IFF. Мы можем доверять серверу правильно разрешать IPS, я предполагаю, что мы можем доверять всем запросам от PayPal, нет?

Это было полезно?

Решение

Я знаю, что этот вопрос довольно старый, но:

Злоумышленник даже не должен поднимать его IP или выполнять любые MITM, чтобы пройти вашу проверку:

  1. Он подключается с собственной машины с IP-адресом XYZT
  2. Ваш сервер вызывает GetHostbyAddr («XYZT»), который отправляет запрос DNS для имени tzyxin-addr.arpa.
  3. Если XYZT относится к злоумышленнику, вероятно, что он контролирует (по крайней мере) доменом DNS Zyxin-addr.Arpa, а также содержит свой собственный IP). Таким образом, он может вернуть «PayPal.com» в ответ на этот запрос.
  4. Ваш сервер получает «PayPal.com» на DNS-сервере злоумышленника, и ваш проверка проверки добивается успеха.

Эта атака побеждена, отправив запрос на PayPal в соответствии с рекомендациями LOBOS.

Другие советы

Это самый простой способ, которым я обнаружил это, также согласно PayPal предлагает. Я использую http_build_query (), чтобы построить URL-адрес от поста, который был отправлен на сайт из PayPal. PayPal Docs заявляет, что вы должны отправить это обратно для проверки, и это то, что мы делаем с file_get_contents. Вы отметите, что я использую Strstr, чтобы проверить, присутствует ли слово «Verified» и поэтому мы продолжаем функцию, если не вернем ложь ...
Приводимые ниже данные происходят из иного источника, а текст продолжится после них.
-- ==== Sys2Proof/Machine/Rank.lean ====
section
/-! DEFINITION. Arm modulation and histogram ranking (06_ranking_modulation.md): the rank window of one arm, from the thermal update
to the slots and the summary, R130 to R147. The pseudocode of the chapter is followed line by line; every cell of an arm stands
in a list in ascending arm-local index j (R131). -/

namespace Sys2Proof.Machine

/-- A free value of the spec: the next one of Config.freeValue. -/
def State.draw (s : State) : Nat × State := (Config.freeValue s.drawn, { s with drawn := s.drawn + 1 })

/-- A value where the spec gives one, else a free value. -/
def State.free (s : State) (o : Option Nat) : Nat × State :=
  match o with
  | some v => (v, s)
  | none => s.draw

/-- Switch states of R95. -/
def stZero : Nat := 0
def stPos : Nat := 1
def stNeg : Nat := 2
def stBlock : Nat := 3

/-- The state a command leaves in force at the end of its frame (R134). -/
def CellCmd.final (c : CellCmd) : Nat :=
  match c.t1, c.t2 with
  | none, _ => c.s0
  | some _, none => c.s1
  | some _, some _ => c.s2

/-- The state changes of a command, as instants after its T_APPLY, from the state `fin` before it (R134). -/
def CellCmd.changes (c : CellCmd) (fin : Nat) : List Nat :=
  let a := if c.s0 ≠ fin then [0] else []
  match c.t1 with
  | none => a
  | some t1 =>
    let b := if c.s1 ≠ c.s0 then [t1] else []
    match c.t2 with
    | none => a ++ b
    | some t2 => a ++ b ++ (if c.s2 ≠ c.s1 then [t2] else [])

/-- The last transition relative to the next T_APPLY, which comes `span` later, from that before the command (R134). -/
def CellCmd.lastAfter (c : CellCmd) (fin : Nat) (last : Int) (span : Nat) : Int :=
  match (c.changes fin).getLast? with
  | some t => max ((t : Int) - span) (-65536)
  | none => max (last - span) (-65536)

/-- A command without the edges that would fall at or after the next T_APPLY, `span` later (R95). -/
def CellCmd.within (c : CellCmd) (span : Nat) : CellCmd :=
  match c.t1, c.t2 with
  | some t1, t2 =>
    if span ≤ t1 then { c with t1 := none, t2 := none, s1 := c.s0, s2 := c.s0 }
    else if (t2.map fun t => decide (span ≤ t)).getD false then { c with t2 := none, s2 := c.s1 }
    else c
  | none, _ => c

/-- T_APPLY of a frame of period p. -/
def State.applyAt (s : State) (p : Nat) : Nat := p * s.rd Reg.FRAME_PHASE0.APPLY / 10000

/-- From the T_APPLY of a frame of period p to that of the next frame, of period q (R42). -/
def State.applySpan (s : State) (p q : Nat) : Nat := p + s.applyAt q - s.applyAt p

/-- From T_APPLY of this frame to that of the next, whose period may be set already (R39). -/
def State.spanNow (s : State) : Nat := s.applySpan s.period (s.fr.nextPeriod.getD s.period)

/-- What one ns in a state counts as insertion (R146). -/
def stateSign (st cls : Nat) (i : Int) : Int :=
  if st = stPos then 1
  else if st = stNeg then -1
  else if st = stBlock then (if cls = 0 then (if i > 0 then 1 else 0) else i.sign)
  else 0

/-- ti: the signed insertion time of a command over its frame (R146). -/
def CellCmd.insertion (c : CellCmd) (cls : Nat) (i : Int) (period : Nat) : Int :=
  let w := fun st => stateSign st cls i
  match c.t1 with
  | none => w c.s0 * period
  | some t1 =>
    let a := min t1 period
    match c.t2 with
    | none => w c.s0 * a + w c.s1 * ((period : Int) - a)
    | some t2 =>
      let b := max a (min t2 period)
      w c.s0 * a + w c.s1 * ((b : Int) - a) + w c.s2 * ((period : Int) - b)

/-- dv(i, t) of R146. -/
def dv (capInv : Nat) (i t : Int) : Int := asr (asr (i * capInv) 20 * t) 20

/-- One evaluation of the two-node thermal model (R145): the new nodes and the junction estimate. -/
def thermal (ac : ArmCfg) (cls : Nat) (ntr : Nat) (i : Int) (period alpha1 alpha2 anchor : Nat) (th1 th2 : Int) : Int × Int × Nat :=
  let ia : Int := i.natAbs
  let ndev : Int := if cls = 0 then 1 else 2
  let pc := (ia * ac.vOn * ndev).tdiv 1000
  let ps := ((ac.eSw : Int) * ia * ntr * 1000).tdiv period
  let pw := sat32 (pc + ps)
  let ss1 := (pw * ac.r1).tdiv 100
  let ss2 := (pw * ac.r2).tdiv 100
  let a := th1 + asr ((ss1 - th1) * alpha1) 24
  let b := th2 + asr ((ss2 - th2) * alpha2) 24
  (a, b, (min ((anchor : Int) + (a + b).tdiv 125000) 0xFFE).toNat)

/-- alpha_n of R144. -/
def alphaOf (period tau : Nat) : Nat := (period * 2 ^ 24) / (period + 100000 * tau)

/-- v_ref of R133 at the angle in use. -/
def vRef (b : RefBlock) (theta : Nat) : Int := sat32 (b.vdc + asr (b.vac * cosQ30 theta) 30 + b.vextra)

/-- One cell as the ranking sees it. -/
structure RankCell where
  n : Nat
  j : Nat
  cls : Nat
  st : Nat
  v : Nat
  tj : Nat
  fin : Nat
  last : Int
  elig : Bool
  excl : Bool
  deriving DecidableEq, Repr, Inhabited

/-- The level of R136: n, vmean, n_full, frac, need, shortfall. -/
structure Level where
  n : Nat
  vmean : Nat
  nFull : Nat
  frac : Nat
  need : Nat
  short : Nat
  deriving DecidableEq, Repr, Inhabited

/-- The level computation of R136. -/
def level (cells : List RankCell) (vref : Int) : Level :=
  let el := cells.filter (·.elig)
  let n := el.length
  let vmean := if n = 0 then 0 else (el.map (·.v)).sum / n
  if vmean = 0 then ⟨n, vmean, 0, 0, 0, if vref ≠ 0 then 0xFFFF else 0⟩
  else
    let x := min (vref.natAbs * 65536 / vmean) (513 * 65536)
    let nFull := x / 65536
    let frac := x % 65536
    let need := nFull + b01 (frac ≠ 0)
    if n < need then ⟨n, vmean, n, 0, n, need - n⟩ else ⟨n, vmean, nFull, frac, need, 0⟩

/-- What the histogram of R137 selects. -/
structure Selection where
  sel : List Nat             -- arm-local indices to insert
  ptr : Nat
  last : Nat
  tjMean : Nat
  deriving DecidableEq, Repr, Inhabited

/-- The threshold bin of R137: `cum` cells lie in the bins below `t`. -/
def threshold (bins : List Nat) (need : Nat) : Nat → Nat → Nat → Nat × Nat
  | 0, t, cum => (t, cum)
  | k + 1, t, cum =>
    let c := (bins.filter (· == t)).length
    if cum + c < need then threshold bins need k (t + 1) (cum + c) else (t, cum)

/-- Keys, histogram and selection (R137), for need ≥ 1. -/
def histogram (ac : ArmCfg) (cells : List RankCell) (need ptr : Nat) (ins : Nat) (lowFirst : Bool) : Selection :=
  let el := cells.filter (·.elig)
  let n : Int := el.length
  let tjMean : Int := ((el.map (·.tj)).sum : Int).tdiv n
  let key := fun (c : RankCell) => 16 * (c.v : Int) + ac.tWeight * ((c.tj : Int) - tjMean)
  let mean := (el.foldl (fun a c => a + key c) 0).fdiv n
  let lo := mean - 16 * (ac.rankSpan : Int)
  let w : Int := (ac.rankSpan / 4 : Nat)
  let bin := fun (c : RankCell) =>
    let k := key c
    let k2 := if c.fin = ins then (if lowFirst then k - 16 * (ac.keepBand : Int) else k + 16 * (ac.keepBand : Int)) else k
    let b := (min (max ((k2 - lo).fdiv w) 0) 127).toNat
    if lowFirst then b else 127 - b
  let binned := el.map fun c => (c.j, bin c)
  let (t, cum) := threshold (binned.map (·.2)) need 128 0 0
  let below := (binned.filter fun p => decide (p.2 < t)).map (·.1)
  let inBin := (binned.filter fun p => p.2 == t).map (·.1)
  let rotated := inBin.filter (ptr ≤ ·) ++ inBin.filter (· < ptr)
  let taken := rotated.take (need - cum)
  let last := taken.getLastD ptr
  ⟨below ++ taken, (last + 1) % (max cells.length 1), last, tjMean.toNat⟩

/-- The trim cell's commands (R138, Table 06-3). -/
def trimCmd (ac : ArmCfg) (fin ins frac period : Nat) : CellCmd :=
  let w := frac * period / 65536
  let d := ac.minDwell
  let u0 := if fin = ins then period - w else w
  let u := if 0 < u0 ∧ u0 < d then (if 2 * u0 ≥ d then d else 0) else u0
  let (a, b) := if fin = ins then (ins, stZero) else (stZero, ins)
  if u = 0 then { (default : CellCmd) with s0 := a, s1 := a, s2 := a }
  else
    let t1 := (period - u) / 2
    { (default : CellCmd) with s0 := a, s1 := b, s2 := a, t1 := some t1, t2 := some (t1 + u) }

/-- A command that holds one state for the whole frame (R139). -/
def holdCmd (st : Nat) : CellCmd := { (default : CellCmd) with s0 := st, s1 := st, s2 := st }

/-- What the dwell rule has built so far (R140). -/
structure Dwell where
  out0 : Nat
  edges : List (Nat × Nat)   -- (instant, state), oldest first
  tp : Int
  cur : Nat
  moved : Nat
  deferred : Nat
  stopped : Bool
  deriving DecidableEq, Repr, Inhabited

/-- One wanted transition under the dwell rule (R140). -/
def dwellStep (d period : Nat) (x : Dwell) (i : Nat) (t st : Nat) : Dwell :=
  if x.stopped ∨ st = x.cur then x
  else
    let te0 : Int := if i = 0 then 0 else t
    let move := st ≠ stBlock ∧ x.cur ≠ stBlock ∧ te0 < x.tp + d
    let te := if move then x.tp + d else te0
    let x := { x with moved := x.moved + b01 move }
    if te ≥ period ∨ (te > 0 ∧ x.edges.length = 2) then { x with deferred := x.deferred + 1, stopped := true }
    else if te = 0 then { x with out0 := st, tp := te, cur := st }
    else { x with edges := x.edges ++ [(te.toNat, st)], tp := te, cur := st }

/-- The dwell rule over one slot (R140): the slot written, and how many transitions were moved and deferred. -/
def dwellRule (d period : Nat) (c : CellCmd) (fin : Nat) (last : Int) : CellCmd × Nat × Nat :=
  let x0 : Dwell := ⟨fin, [], last, fin, 0, 0, false⟩
  let x1 := dwellStep d period x0 0 0 c.s0
  let x2 := match c.t1 with
    | none => x1
    | some t1 =>
      let y := dwellStep d period x1 1 t1 c.s1
      match c.t2 with
      | none => y
      | some t2 => dwellStep d period y 2 t2 c.s2
  let e0 := x2.edges[0]?
  let e1 := x2.edges[1]?
  let st1 := match e0 with
    | some e => e.2
    | none => x2.out0
  let st2 := match e1 with
    | some e => e.2
    | none => st1
  ({ c with s0 := x2.out0, s1 := st1, s2 := st2, t1 := e0.map (·.1), t2 := e1.map (·.1) }, x2.moved, x2.deferred)

/-- The slice's registers of an arm named by its slice number. -/
def State.armRd (s : State) (a : Nat) (f : Field) : Nat := s.rd f (s.armSlice a)

/-- Thermal update and model step of one cell (R145, R146): steps 6.1 and 6.2. -/
def State.modelCell (s : State) (ac : ArmCfg) (i : Int) (capInv : Nat) (n : Nat) : State :=
  let c := s.cell n
  let cls := match s.cellCfg n with
    | some cc => cc.cls
    | none => 0
  let st := s.cstate n
  let P := s.period
  let step := if st = csBypassed then 0 else sat16 (dv capInv i (c.force.insertion cls i P))
  let s := s.modCell n fun c => { c with step := step }
  if st = csService ∨ st = csOut then
    let sl := s.armSlice ac.arm
    let (a, b, tj) := thermal ac cls (c.force.changes c.fin).length i P (s.rd Reg.ARM_ALPHA1.ALPHA sl)
      (s.rd Reg.ARM_ALPHA2.ALPHA sl) c.anchor c.th1 c.th2
    (s.modCell n fun c => { c with th1 := a, th2 := b, tj := tj }).wr Reg.CELL_TEMP.TJ tj n
  else s

/-- The cells of an arm as the ranking sees them, with eligibility and predictive exclusion (R125, R136). -/
def State.rankCells (s : State) (ac : ArmCfg) (deblocked neg : Bool) (dvIns : Int) : List RankCell :=
  let l := s.armCells ac.arm
  (l.zip (upTo l.length)).map fun p =>
    let n := p.1
    let c := s.cell n
    let cls := match s.cellCfg n with
      | some cc => cc.cls
      | none => 0
    let can := !neg || cls != 0
    let judged := deblocked && s.cstate n == csService && can
    let excl := judged && decide (0 < dvIns) && decide ((ac.ovPred : Int) < (c.v : Int) + dvIns)
    ⟨n, p.2, cls, s.cstate n, c.v, c.tj, c.force.final, c.force.lastAfter c.fin c.last s.spanNow, judged && !excl, excl⟩

/-- The slot of one cell before its operations (R138, R139, R140, R143). -/
def slotOf (ac : ArmCfg) (period : Nat) (deblocked : Bool) (ins : Nat) (sel : List Nat) (trim : Option Nat) (frac : Nat)
    (blk : RefBlock) (vmean : Nat) (c : RankCell) : CellCmd × Nat × Nat :=
  let wanted :=
    if c.st = csService then
      (if !deblocked then holdCmd stBlock
       else if trim = some c.j then trimCmd ac c.fin ins frac period
       else if sel.contains c.j then holdCmd ins
       else holdCmd stZero)
    else if c.st = csBypassed then holdCmd stZero
    else holdCmd (if deblocked then stZero else stBlock)
  let vm : Int := if vmean = 0 then c.v else vmean
  let phase := if c.cls = 2 ∧ c.st = csService ∧ deblocked then
      min (max (sat32 (blk.phaseRef + asr (blk.phaseBal * ((c.v : Int) - vm)) 8)) (-(blk.phaseLim : Int))) blk.phaseLim
    else 0
  let (cmd, m, d) := dwellRule ac.minDwell period wanted c.fin c.last
  ({ cmd with phase := phase }, m, d)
$verify_url = 'https://www.sandbox.paypal.com/cgi-bin/webscr?cmd=_notify-validate&' . http_build_query( $_POST );   

if( !strstr( file_get_contents( $verify_url ), 'VERIFIED' ) ) return false;

PayPal просто обеспечивает более высокий уровень безопасности для вашего собственного сайта / приложения.

IP-подделка может легко обмануть вашу примерную функцию, как полагаться на REMOTE_ADDRESS Один вполне склонен к атаке.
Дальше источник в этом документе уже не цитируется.